Copy out the records below exactly as they appear.

+++ Excerpted data

-- ==== Sys2Proof/Machine/Arithmetic.lean ====
section
/-! DEFINITION. Arithmetic (42_arithmetic.md): the shared operations of the family, then one meaning per instruction. -/

namespace Sys2Proof.Machine

/-- `P.D == 1 and DECIMAL_ENABLED` (42_arithmetic.md R241, R242; 00_scope.md R11). -/
def State.decimalMode (s : State) : Bool := s.flag .d && Config.decimalEnabled

/-- Write an arithmetic result to A and its flags C, V, N, Z to P (42_arithmetic.md R241, R242). -/
def State.setArith (s : State) (r : AluResult) : State := (s.setA r.result).setP (setArithFlags s.p r)

/-- ADC: `m <- Operand(mode)`, A plus m plus C (42_arithmetic.md R241). -/
def addWithCarry (mn : Mnemonic) (o : Operand) (s : State) : Except Fault State := do
  let (m, s1) ← resolveOperand o s
  let r := adcResult s1.decimalMode s1.a m.value (s1.flag .c)
  return (s1.setArith r).charge mn o.mode (pageCrossExtra mn o.mode m.crossed)

/-- SBC: `m <- Operand(mode)`, A minus m minus the borrow, C the inverted borrow (42_arithmetic.md R242). -/
def subtractWithBorrow (mn : Mnemonic) (o : Operand) (s : State) : Except Fault State := do
  let (m, s1) ← resolveOperand o s
  let r := sbcResult s1.decimalMode s1.a m.value (s1.flag .c)
  return (s1.setArith r).charge mn o.mode (pageCrossExtra mn o.mode m.crossed)

/-- `ADC #$nn`, 0x69 (R241). -/
def execAdcImm (v : Byte) (s : State) : StepOutcome := finish (addWithCarry .adc (.immediate v) s)

/-- `ADC $nn`, 0x65 (R241). -/
def execAdcZp (z : Byte) (s : State) : StepOutcome := finish (addWithCarry .adc (.zeroPage z) s)

/-- `ADC $nn,X`, 0x75 (R241). -/
def execAdcZpX (z : Byte) (s : State) : StepOutcome := finish (addWithCarry .adc (.zeroPageIndexedX z) s)

/-- `ADC $nnnn`, 0x6D (R241). -/
def execAdcAbs (w : Word) (s : State) : StepOutcome := finish (addWithCarry .adc (.absolute w) s)

/-- `ADC $nnnn,X`, 0x7D (R241). -/
def execAdcAbsX (w : Word) (s : State) : StepOutcome := finish (addWithCarry .adc (.absoluteIndexedX w) s)

/-- `ADC $nnnn,Y`, 0x79 (R241). -/
def execAdcAbsY (w : Word) (s : State) : StepOutcome := finish (addWithCarry .adc (.absoluteIndexedY w) s)

/-- `ADC ($nn,X)`, 0x61 (R241). -/
def execAdcIndX (z : Byte) (s : State) : StepOutcome := finish (addWithCarry .adc (.indirectX z) s)

/-- `ADC ($nn),Y`, 0x71 (R241). -/
def execAdcIndY (z : Byte) (s : State) : StepOutcome := finish (addWithCarry .adc (.indirectY z) s)

/-- `SBC #$nn`, 0xE9 (R242). -/
def execSbcImm (v : Byte) (s : State) : StepOutcome := finish (subtractWithBorrow .sbc (.immediate v) s)

/-- `SBC $nn`, 0xE5 (R242). -/
def execSbcZp (z : Byte) (s : State) : StepOutcome := finish (subtractWithBorrow .sbc (.zeroPage z) s)

/-- `SBC $nn,X`, 0xF5 (R242). -/
def execSbcZpX (z : Byte) (s : State) : StepOutcome := finish (subtractWithBorrow .sbc (.zeroPageIndexedX z) s)

/-- `SBC $nnnn`, 0xED (R242). -/
def execSbcAbs (w : Word) (s : State) : StepOutcome := finish (subtractWithBorrow .sbc (.absolute w) s)

/-- `SBC $nnnn,X`, 0xFD (R242). -/
def execSbcAbsX (w : Word) (s : State) : StepOutcome := finish (subtractWithBorrow .sbc (.absoluteIndexedX w) s)

/-- `SBC $nnnn,Y`, 0xF9 (R242). -/
def execSbcAbsY (w : Word) (s : State) : StepOutcome := finish (subtractWithBorrow .sbc (.absoluteIndexedY w) s)

/-- `SBC ($nn,X)`, 0xE1 (R242). -/
def execSbcIndX (z : Byte) (s : State) : StepOutcome := finish (subtractWithBorrow .sbc (.indirectX z) s)

/-- `SBC ($nn),Y`, 0xF1 (R242). -/
def execSbcIndY (z : Byte) (s : State) : StepOutcome := finish (subtractWithBorrow .sbc (.indirectY z) s)

end Sys2Proof.Machine
end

++++++

> [Response to this exercise]
-- ==== Sys2Proof/Machine/Arithmetic.lean ====
section
/-! DEFINITION. Arithmetic (42_arithmetic.md): the shared operations of the family, then one meaning per instruction. -/

namespace Sys2Proof.Machine

/-- `P.D == 1 and DECIMAL_ENABLED` (42_arithmetic.md R241, R242; 00_scope.md R11). -/
def State.decimalMode (s : State) : Bool := s.flag .d && Config.decimalEnabled

/-- Write an arithmetic result to A and its flags C, V, N, Z to P (42_arithmetic.md R241, R242). -/
def State.setArith (s : State) (r : AluResult) : State := (s.setA r.result).setP (setArithFlags s.p r)

/-- ADC: `m <- Operand(mode)`, A plus m plus C (42_arithmetic.md R241). -/
def addWithCarry (mn : Mnemonic) (o : Operand) (s : State) : Except Fault State := do
  let (m, s1) ← resolveOperand o s
  let r := adcResult s1.decimalMode s1.a m.value (s1.flag .c)
  return (s1.setArith r).charge mn o.mode (pageCrossExtra mn o.mode m.crossed)

/-- SBC: `m <- Operand(mode)`, A minus m minus the borrow, C the inverted borrow (42_arithmetic.md R242). -/
def subtractWithBorrow (mn : Mnemonic) (o : Operand) (s : State) : Except Fault State := do
  let (m, s1) ← resolveOperand o s
  let r := sbcResult s1.decimalMode s1.a m.value (s1.flag .c)
  return (s1.setArith r).charge mn o.mode (pageCrossExtra mn o.mode m.crossed)

/-- `ADC #$nn`, 0x69 (R241). -/
def execAdcImm (v : Byte) (s : State) : StepOutcome := finish (addWithCarry .adc (.immediate v) s)

/-- `ADC $nn`, 0x65 (R241). -/
def execAdcZp (z : Byte) (s : State) : StepOutcome := finish (addWithCarry .adc (.zeroPage z) s)

/-- `ADC $nn,X`, 0x75 (R241). -/
def execAdcZpX (z : Byte) (s : State) : StepOutcome := finish (addWithCarry .adc (.zeroPageIndexedX z) s)

/-- `ADC $nnnn`, 0x6D (R241). -/
def execAdcAbs (w : Word) (s : State) : StepOutcome := finish (addWithCarry .adc (.absolute w) s)

/-- `ADC $nnnn,X`, 0x7D (R241). -/
def execAdcAbsX (w : Word) (s : State) : StepOutcome := finish (addWithCarry .adc (.absoluteIndexedX w) s)

/-- `ADC $nnnn,Y`, 0x79 (R241). -/
def execAdcAbsY (w : Word) (s : State) : StepOutcome := finish (addWithCarry .adc (.absoluteIndexedY w) s)

/-- `ADC ($nn,X)`, 0x61 (R241). -/
def execAdcIndX (z : Byte) (s : State) : StepOutcome := finish (addWithCarry .adc (.indirectX z) s)

/-- `ADC ($nn),Y`, 0x71 (R241). -/
def execAdcIndY (z : Byte) (s : State) : StepOutcome := finish (addWithCarry .adc (.indirectY z) s)

/-- `SBC #$nn`, 0xE9 (R242). -/
def execSbcImm (v : Byte) (s : State) : StepOutcome := finish (subtractWithBorrow .sbc (.immediate v) s)

/-- `SBC $nn`, 0xE5 (R242). -/
def execSbcZp (z : Byte) (s : State) : StepOutcome := finish (subtractWithBorrow .sbc (.zeroPage z) s)

/-- `SBC $nn,X`, 0xF5 (R242). -/
def execSbcZpX (z : Byte) (s : State) : StepOutcome := finish (subtractWithBorrow .sbc (.zeroPageIndexedX z) s)

/-- `SBC $nnnn`, 0xED (R242). -/
def execSbcAbs (w : Word) (s : State) : StepOutcome := finish (subtractWithBorrow .sbc (.absolute w) s)

/-- `SBC $nnnn,X`, 0xFD (R242). -/
def execSbcAbsX (w : Word) (s : State) : StepOutcome := finish (subtractWithBorrow .sbc (.absoluteIndexedX w) s)

/-- `SBC $nnnn,Y`, 0xF9 (R242). -/
def execSbcAbsY (w : Word) (s : State) : StepOutcome := finish (subtractWithBorrow .sbc (.absoluteIndexedY w) s)

/-- `SBC ($nn,X)`, 0xE1 (R242). -/
def execSbcIndX (z : Byte) (s : State) : StepOutcome := finish (subtractWithBorrow .sbc (.indirectX z) s)

/-- `SBC ($nn),Y`, 0xF1 (R242). -/
def execSbcIndY (z : Byte) (s : State) : StepOutcome := finish (subtractWithBorrow .sbc (.indirectY z) s)

end Sys2Proof.Machine
end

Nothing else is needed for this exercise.